• **Work request**: Only the lines below starting at the one that contains "def Ctx.count (c" and ending at the one that contains "let q := r.qcnt + BitVec.ofNat 32 a" are to be reproduced, exactly and with both ends kept.

----------

/-- The rooms that the engine asks before a room: those after the one it served last (R292). -/
def Core.asksBefore (k : Core) (n : Nat) : List Nat := ((List.range 15).map fun i => (k.mxTurn + 1 + i) % 16).takeWhile (· ≠ n)

/-- MX_KBLOCK (R291, R292): the turn of the next room that has a runnable record, rooms taken in ascending number and round-robin. -/
def State.mxKblock (s : State) (c n : Nat) : State :=
  if ((s.core c).asksBefore n).any fun m => (s.mxTry c m).1 then s else (s.mxTry c n).2

/-- MX_RECORD_FETCH. -/
def execMxRecordFetch (core room : Nat) (s : State) : Host.Outcome State Fault Refusal := .next (s.mxFetch core room)
/-- MX_RECORD_START. -/
def execMxRecordStart (core room : Nat) (s : State) : Host.Outcome State Fault Refusal := .next (s.mxStart core room)
/-- MX_KBLOCK. -/
def execMxKblock (core room : Nat) (s : State) : Host.Outcome State Fault Refusal := .next (s.mxKblock core room)

/-! ### The instructions (R289, R290, R294) -/

/-- An operand of an instruction that acts once: a uniform or an immediate. -/
def Ctx.count (c : Ctx) (a : Src) : KReg := c.ksrc a

/-- MXR (R343). -/
def Ctx.mxr (c : Ctx) (n size : Nat) : End := .trap { cause := 0x22, lanes := bitOf c.first, d := BitVec.ofNat 64 n, a := BitVec.ofNat 64 size }

/-- `mxq` of a records (R290): it waits for free slots. -/
def Ctx.queueRecords (c : Ctx) (s : State) (d : BitVec 8) (a : Nat) : Act State :=
  let r := (s.room c.core c.room).ring
  if r.size < (r.qcnt - r.dcnt).toNat + a then stop (.wait { kind := 9, value := BitVec.ofNat 64 a }) s
  else
    let q := r.qcnt + BitVec.ofNat 32 a
    .ok (c.setK (s.modRing c.core c.room fun r => { r with qcnt := q }) d (q.setWidth 64))

/-- `mxq` (R290). -/
def execMxq (x : Ctl) (d : BitVec 8) (a : Src) (s : State) : Host.Outcome State Fault Refusal :=
  run (.mxq x d a) s fun c s =>
    match lowest c.act with
    | none => .ok s
    | some l => do
      c.guard s (bitOf l) (.k 0 d.toNat :: srcNeed 1 1 a)
      let v := c.count a
      let size := (s.room c.core c.room).ring.size
      let n := v.data.toNat
      if v.poison then stop .kill s
      else if size = 0 || n = 0 || size < n then stop (c.mxr n size) s
      else do
        let s ← c.releaseNow s .group
        c.queueRecords s d n

/-- `mxrun 0` (R290): the halted record is run again. -/
def execMxrunResume (x : Ctl) (s : State) : Host.Outcome State Fault Refusal :=
  run (.mxrunResume x) s fun c s =>
    if c.act = 0 then .ok s
    else do
      let s ← c.releaseNow s .group
      if !(s.room c.core c.room).ring.halt then return s
      else return s.modRing c.core c.room fun r => { r with halt := false, how := .resume }

/-- `mxrun 1` (R290): the halted record is skipped. -/
def execMxrunSkip (x : Ctl) (s : State) : Host.Outcome State Fault Refusal :=
  run (.mxrunSkip x) s fun c s =>
    if c.act = 0 then .ok s
    else do
      let s ← c.releaseNow s .group
      let r := (s.room c.core c.room).ring
      if !r.halt then return s
      else return (s.setStatus c.core c.room r.dcnt.toNat 6).modRing c.core c.room fun r => { r with halt := false, dcnt := r.dcnt + 1 }

/-- `mxrun 2` (R290): every queued record from the halted one is cancelled. -/
def execMxrunAbort (x : Ctl) (s : State) : Host.Outcome State Fault Refusal :=
  run (.mxrunAbort x) s fun c s =>
    if c.act = 0 then .ok s
    else do
      let s ← c.releaseNow s .group
      let r := (s.room c.core c.room).ring
      if !r.halt then return s
      else
        let s := (List.range (r.qcnt - r.dcnt).toNat).foldl (fun s i =>
          s.setStatus c.core c.room (r.dcnt + BitVec.ofNat 32 i).toNat 7) s
        return s.modRing c.core c.room fun r => { r with halt := false, dcnt := r.qcnt }

/-- `mxcfg` of a base and 2^e slots, once the ring is idle (R290). -/
def Ctx.configure (c : Ctx) (s : State) (a e : Nat) : Act State :=
  let r := (s.room c.core c.room).ring
  if r.qcnt ≠ r.dcnt || r.halt then stop (.wait { kind := 9, value := BitVec.ofNat 64 a }) s
  else .ok (s.modRing c.core c.room fun r => { r with base := a, size := 2 ^ e, held := [] })

/-- `mxcfg` (R290): the base's faults are met before the wait. -/
def execMxcfg (x : Ctl) (a : BitVec 8) (e : BitVec 8) (s : State) : Host.Outcome State Fault Refusal :=
  run (.mxcfg x a e) s fun c s =>
    match lowest c.act with
    | none => .ok s
    | some l => do
      c.guard s (bitOf l) [.k 1 a.toNat]
      let v := c.kreg a.toNat
      if v.poison then stop .kill s
      else do
        let _ ← c.range s .scratch .read l (v.data.toNat % 2 ^ 32) (64 * 2 ^ e.toNat) 64
        c.configure s (v.data.toNat % 2 ^ 32) e.toNat

/-- Whether a sequence number is reached (R290). -/
def reached (dcnt a : W32) : Bool := (dcnt - a).toNat < 2 ^ 31

/-- `mxwait` for a record count (R290): the value, MXH at a halt, or a wait. -/
def Ctx.waitRecords (c : Ctx) (s : State) (d : BitVec 8) (a : W32) : Act State :=
  let r := (s.room c.core c.room).ring
  if reached r.dcnt a then .ok (c.setK s d (r.dcnt.setWidth 64))
  else if r.halt then
    let st := ((s.spRead c.core c.room (r.addr r.dcnt.toNat + 2) 1).1.headD 0).toNat / 16
    stop (.trap { cause := 0x23, lanes := bitOf c.first, d := BitVec.ofNat 64 st, imm := some (r.dcnt.setWidth 64) }) s
  else stop (.wait { kind := 9, value := a.setWidth 64 }) s

/-- `mxwait` (R290). -/
def execMxwait (x : Ctl) (d : BitVec 8) (a : Src) (s : State) : Host.Outcome State Fault Refusal :=
  run (.mxwait x d a) s fun c s =>
    match lowest c.act with
    | none => .ok s
    | some l => do
      c.guard s (bitOf l) (.k 0 d.toNat :: srcNeed 1 1 a)
      let v := c.count a
      if v.poison then stop .kill s else c.waitRecords s d (v.data.setWidth 32)

/-- The cores that hold members of a group's gang. -/
def State.gangCores (s : State) (g : Group) : List Nat := ((s.members g.launch g.gang).map (·.1)).eraseDups

/-- `mxcb` of codebook j (R294): it waits while another gang holds the codebook on a core of its gang. -/
def Ctx.loadBook (c : Ctx) (s : State) (l : Nat) (sp : Bool) (j addr : Nat) : Act State :=
  let holder := (c.g.launch, c.g.gang)
  let cores := s.gangCores c.g
  let busy := cores.any fun k => match (at_ ({} : Codebook) (s.core k).books j).holder with
    | some h => h ≠ holder
    | none => false
  if busy then stop (.wait { kind := 10, addr := BitVec.ofNat 64 addr, value := BitVec.ofNat 64 j }) s
  else do
    let ps ← c.range s (if sp then .scratch else .glob) .read l addr 32 2
    let s ← c.observe s none ps 2 (some (BitVec.ofNat 64 addr))
    let r := c.readRange s ps 2
    return cores.foldl (fun s k => s.modCore k fun k => { k with books := k.books.set j { holder := some holder, bytes := r.1, poison := r.2 } }) s

/-- `mxcb` (R294). -/
def execMxcb (x : Ctl) (a : BitVec 8) (sp : Bool) (j : BitVec 3) (s : State) : Host.Outcome State Fault Refusal :=
  run (.mxcb x a sp j) s fun c s =>
    match lowest c.act with
    | none => .ok s
    | some l => do
      c.guard s (bitOf l) [.k 1 a.toNat]
      let v := c.kreg a.toNat
      if v.poison then stop .kill s
      else c.loadBook s l sp j.toNat (if sp then v.data.toNat % 2 ^ 32 else v.data.toNat)

/-- ENGINE_WAIT_END: a blocked `mxq`, `mxcfg`, `mxwait` or `mxcb` goes on (R290, R294). -/
def engineWaitEnd (r : SplitRef) (s : State) : State :=
  resume r s [9, 10] fun c i b s =>
    match i with
    | .mxq _ d _ => c.queueRecords s d b.value.toNat
    | .mxcfg _ _ e => c.configure s b.value.toNat e.toNat
    | .mxwait _ d _ => c.waitRecords s d (b.value.setWidth 32)
    | .mxcb _ _ sp j => c.loadBook s c.first sp j.toNat b.addr.toNat
    | _ => stop .again s

/-- ENGINE_WAIT_END. -/
def execEngineWaitEnd (r : SplitRef) (s : State) : Host.Outcome State Fault Refusal := .next (engineWaitEnd r s)

end Sys2Proof.Machine
end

----------

• **Exercise result**:
def Ctx.count (c : Ctx) (a : Src) : KReg := c.ksrc a

/-- MXR (R343). -/
def Ctx.mxr (c : Ctx) (n size : Nat) : End := .trap { cause := 0x22, lanes := bitOf c.first, d := BitVec.ofNat 64 n, a := BitVec.ofNat 64 size }

/-- `mxq` of a records (R290): it waits for free slots. -/
def Ctx.queueRecords (c : Ctx) (s : State) (d : BitVec 8) (a : Nat) : Act State :=
  let r := (s.room c.core c.room).ring
  if r.size < (r.qcnt - r.dcnt).toNat + a then stop (.wait { kind := 9, value := BitVec.ofNat 64 a }) s
  else
    let q := r.qcnt + BitVec.ofNat 32 a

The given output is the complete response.